But when the Russians got to Vienna, the zoo was empty. The animals were gone. No one has ever written about this, it's just a fact. The Russians went to Hietzing because there were some big animals out there, or so they imagined, but there were no animals out there.

So the idea of the people in Vienna keeping those animals alive for the course of the war. Then, when they realized the Russians were going to take everything they could get when they got there... So, we're not leaving them for the Russians. That was the background to the story. That and the Yugoslav theater of the war: General Mihajlovic and what happened to him.

John Irving Interview Photo
So I thought of writing a historical novel about how two young Austrian students are connected through ancestry to that story and get the idea -- ill advised, as many young peoples' ideas are-- to free those animals, to let them go, to stage a zoo bust, because the period of the war has marked their lives. But at the same time, they were never a part of it. It's somebody else's generation, it was somebody else's war. This novel was first published at the time of the Vietnam War. Nobody saw the parallels, the degree of protest that was in it, the spirit of a sort of demonstration with which it was written.

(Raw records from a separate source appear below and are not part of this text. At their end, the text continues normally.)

-- ==== Sys2Proof/Tests/Slice0.lean ====
section
/-! SUPPORT. Tests and witnesses. Every expected value is a word of spec/95_test_vectors.md (its id is in
the name or the comment) or is written out by hand from the rule named. A `witness_` theorem shows operands
that meet the hypotheses of the obligation it is named after, at the ends of their range. -/

namespace Sys2Proof.Tests

open Sys2Proof Sys2Proof.Machine

/-- An evaluation ended in this state. -/
def ends (o : Host.Outcome State Fault Refusal) (t : State) : Bool :=
  match o with
  | .next u => decide (u = t)
  | .fault _ => false
  | .refused _ => false

/-- A step on the operand drives the result, whatever word stands on `dst`, and leaves the operand. -/
def gives (src : Quad) (dst : Double) : Bool :=
  ends (step ⟨src, 0x0123456789ABCDEF#64⟩) ⟨src, dst⟩

/-! ## WellFormed: an ill-formed term for each check, and the ends of each range -/

theorem test_wf_nan_needs_a_mantissa : (Instr.narrowNan 0 0).wellFormed = false := by decide
theorem test_wf_subnSrc_needs_a_mantissa : (Instr.narrowSubnSrc 1 0).wellFormed = false := by decide
theorem test_wf_ovf_exponent_too_low : (Instr.narrowOvf 0 0x43FE 0).wellFormed = false := by decide
theorem test_wf_ovf_exponent_all_ones : (Instr.narrowOvf 0 0x7FFF 0).wellFormed = false := by decide
theorem test_wf_norm_exponent_too_low : (Instr.narrowNorm 0 0x3C00 0).wellFormed = false := by decide
theorem test_wf_norm_exponent_too_high : (Instr.narrowNorm 0 0x43FF 0).wellFormed = false := by decide
theorem test_wf_sub_exponent_too_low : (Instr.narrowSub 0 0x3BCB 0).wellFormed = false := by decide
theorem test_wf_sub_exponent_too_high : (Instr.narrowSub 0 0x3C01 0).wellFormed = false := by decide
theorem test_wf_flush_exponent_zero : (Instr.narrowFlush 0 0 1).wellFormed = false := by decide
theorem test_wf_flush_exponent_too_high : (Instr.narrowFlush 0 0x3BCC 0).wellFormed = false := by decide

theorem test_wf_ends_of_the_ranges :
    (Instr.narrow 0).wellFormed = true ∧ (Instr.narrowZero 1).wellFormed = true ∧
    (Instr.narrowInf 1).wellFormed = true ∧ (Instr.narrowNan 0 1).wellFormed = true ∧
    (Instr.narrowSubnSrc 0 1).wellFormed = true ∧
    (Instr.narrowOvf 0 0x43FF 0).wellFormed = true ∧ (Instr.narrowOvf 0 0x7FFE 0).wellFormed = true ∧
    (Instr.narrowNorm 0 0x3C01 0).wellFormed = true ∧ (Instr.narrowNorm 0 0x43FE 0).wellFormed = true ∧
    (Instr.narrowSub 0 0x3BCC 0).wellFormed = true ∧ (Instr.narrowSub 0 0x3C00 0).wellFormed = true ∧
    (Instr.narrowFlush 0 1 0).wellFormed = true ∧ (Instr.narrowFlush 0 0x3BCB 0).wellFormed = true := by
  decide
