-- ==== Sys2Proof/Word.lean ====
section
/-! DEFINITION. Word.lean: the value types of the block (00_scope.md R5, R6) and the small enumerations the rules name.
Bit vectors hold what the spec treats as bits; everything else is an inductive type. -/

namespace Sys2Proof

/-- One byte: a character of the serial line or a byte of the Value Store (R5 `u8`). -/
abbrev Byte := BitVec 8

/-- A 32-bit value; read as `uint32` by `toNat` and as `int32` by `toInt` (R5, decision D4). -/
abbrev Word := BitVec 32

/-- The 16-bit op word W (R70). -/
abbrev OpWord := BitVec 16

/-- The integers an `int32` holds (R5). -/
abbrev FitsInt32 (z : Int) : Prop := -2147483648 ≤ z ∧ z ≤ 2147483647

/-- The two values of `direction` and `homeDirection` (R24, R31). -/
inductive Direction where
  /-- +1 -/
  | plus
  /-- -1 -/
  | minus
  deriving DecidableEq, Repr

/-- The stop mode of an axis (R30, decision D16). -/
inductive StopMode where
  /-- S_HOLD = 0: the drive stays energized while idle. -/
  | hold
  /-- S_DISABLE = 1: the drive is released at the end of a motion. -/
  | disable
  deriving DecidableEq, Repr

/-- The marker of a reply line (R260). -/
inductive Marker where
  | ack
  | error
  deriving DecidableEq, Repr

/-- The characters of a text as bytes. -/
def ascii (text : String) : List Byte := text.toList.map fun c => BitVec.ofNat 8 c.toNat

end Sys2Proof
end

It got good reviews here, but American reviewers weren't as knowledgeable about Austria and World War II as I was. I had been a student in Vienna, and one of the neat little things I had found out was about that zoo. It was a good debut novel for me to have published. I was 26 or 27 when it was published. I already had a kid and would soon have a second. I had a child when I was still an undergraduate. I kind of did everything early.

You mentioned reviews. You can't be a writer without reviews, without critics, without controversy. How do you handle that?


John Irving: I have pretty thick skin, and I think if you're going to be in this business, if you're going to be an actor or a writer, you better have a thick skin. You don't want to dwell on your enemies, you know. I basically feel so superior to my critics for the simple reason that they haven't done what I do. Most book reviewers haven't written 11 novels. Many of them haven't written one. So I try not to take very seriously what someone who can't do what I do says about what I do. It's different when you're reviewed by a fellow novelist. The best reviews I've had have all been written by fellow novelists. Novelists who occasionally -- but not regularly or professionally -- write book reviews. That's just the way it is. Margaret Drabble's review of The World According To Garp, Robertson Davies' review of The Hotel New Hampshire, Frank Howard Moser's review of The Cider House Rules, Stephen King's review of A Prayer For Owen Meany. His review of Under The Circus, William Boyd's review of My Movie Business, Jay Parini's review of The Fourth Hand, Carol Shields's review of A Widow For One Year. These are all working novelists, and they're all novelists that I respect, so that they should respect me. They do what I do. They're qualified to evaluate what I do, because they do what I do. Most critics aren't qualified. It's as simple as that.


If a young man or woman came to you and said, "I want to do what you do," what advice would you give them?


John Irving: The foremost advice I'd give them is that they better read everything they can. They better read, read, read, read, read. They better read as many good books as they can. They better put the literature of the world into storage somewhere, because they're going to need it. The truth is, if you get to be a writer -- especially if you get to be a self-supporting one, which means you get to write all day, nothing else gets in your way -- if you get to do that, what happens is you'd rather be writing than reading. I'm not a good reader anymore because I write all the time. Literally, all the time. Well, I'm glad. I feel lucky that I was a good reader as a kid, because I don't know when else I would have done it. I'm not embarrassed that I'm not much of a reader now, because I'm not slacking, you know. I write seven days a week, I can write eight hours a day. Not everybody can do that. I couldn't do that 20 years ago, but I can do it now. Twenty years ago, when I wasn't writing screenplays concurrently with whatever novel I'm writing, I was a better reader. I used to read a lot of things when I was between one novel and not yet started in the next. But now I'm never between things, because when I finish a draft of a novel, I go immediately to one or two or three uncompleted screenplays. I just go back and forth. There's always something on my desk. There's always something I can be writing, and I'd rather be writing than reading.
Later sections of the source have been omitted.